_Exercise requirements_
Search for the word "setIntake" in the entries. Each line that holds it should be copied.

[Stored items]
-- ==== Sys2Proof/Certificates/Slice0/Obligations.lean ====
section
/-! DEFINITION. The statements for the provers. OBLIGATIONS.json gives each its number, its sentence and its rules. -/

open Sys2Proof Sys2Proof.Machine

/-- A step runs the command at the front of the queue; an empty queue idles. The queue, and idling on an empty one,
are the model's choice (log 1). -/
def Obligations.StepTakesFrontCommand : Prop :=
  ∀ (c : Instr) (q : List Instr) (s : State),
    step (s.withPending (c :: q)) = exec c (s.withPending q)
      ∧ step (s.withPending []) = .next (s.withPending [])

/-- The state after reset satisfies every invariant. Reset values the spec does not give are the model's choice (logs
5 and 6). -/
def Obligations.ResetIsSound : Prop :=
  State.reset.pending = [] ∧ Sound State.reset.device

/-- Filter edges and glitches charge nothing, and under a meter test an arrival changes only its own accumulator. -/
def Obligations.FilterAndTestEdgesChargeNothing : Prop :=
  (∀ (s : State) (p : Phase),
     answers (.pulseLineFall p) s (fun d =>
         d = s.device.setIntake
           { s.device.intake with pulseLines := s.device.intake.pulseLines.set p .low })
       ∧ (running s.device = true → s.device.intake.filters[p] = .waiting → s.device.intake.pulseLines[p] = .low →
           answers (.pulseFilterExpiry p) s fun d =>
             d = s.device.setIntake { s.device.intake with filters := s.device.intake.filters.set p .armed })
       ∧ (s.device.intake.filters[p] = .waiting →
           answers (.pulseGlitch p) s fun d =>
             d = s.device.setIntake
               { s.device.intake with pulseLines := s.device.intake.pulseLines.set p .high }))
    ∧ (∀ (s : State) (p : Phase) (openFirst : Bool),
         running s.device = true → s.device.intake.filters[p] = .armed → s.device.intake.testActive = true →
           s.device.power.part = .inService →
             answers (.pulseArrival p .low openFirst) s (fun d =>
                 d = s.device.setIntake
                   { s.device.intake with
                     filters := s.device.intake.filters.set p .waiting,
                     pulseLines := s.device.intake.pulseLines.set p .high,
                     testImport := s.device.intake.testImport.set p
                       (if s.device.intake.testImport[p] < 9999999 then s.device.intake.testImport[p] + 1
                         else s.device.intake.testImport[p]) })
               ∧ answers (.pulseArrival p .high openFirst) s (fun d =>
                 d = s.device.setIntake
                   { s.device.intake with
                     filters := s.device.intake.filters.set p .waiting,
                     pulseLines := s.device.intake.pulseLines.set p .high,
                     testExport := s.device.intake.testExport.set p
                       (if s.device.intake.testExport[p] < 9999999 then s.device.intake.testExport[p] + 1
                         else s.device.intake.testExport[p]) }))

_Output_
         d = s.device.setIntake
             d = s.device.setIntake { s.device.intake with filters := s.device.intake.filters.set p .armed })
             d = s.device.setIntake
                 d = s.device.setIntake
                 d = s.device.setIntake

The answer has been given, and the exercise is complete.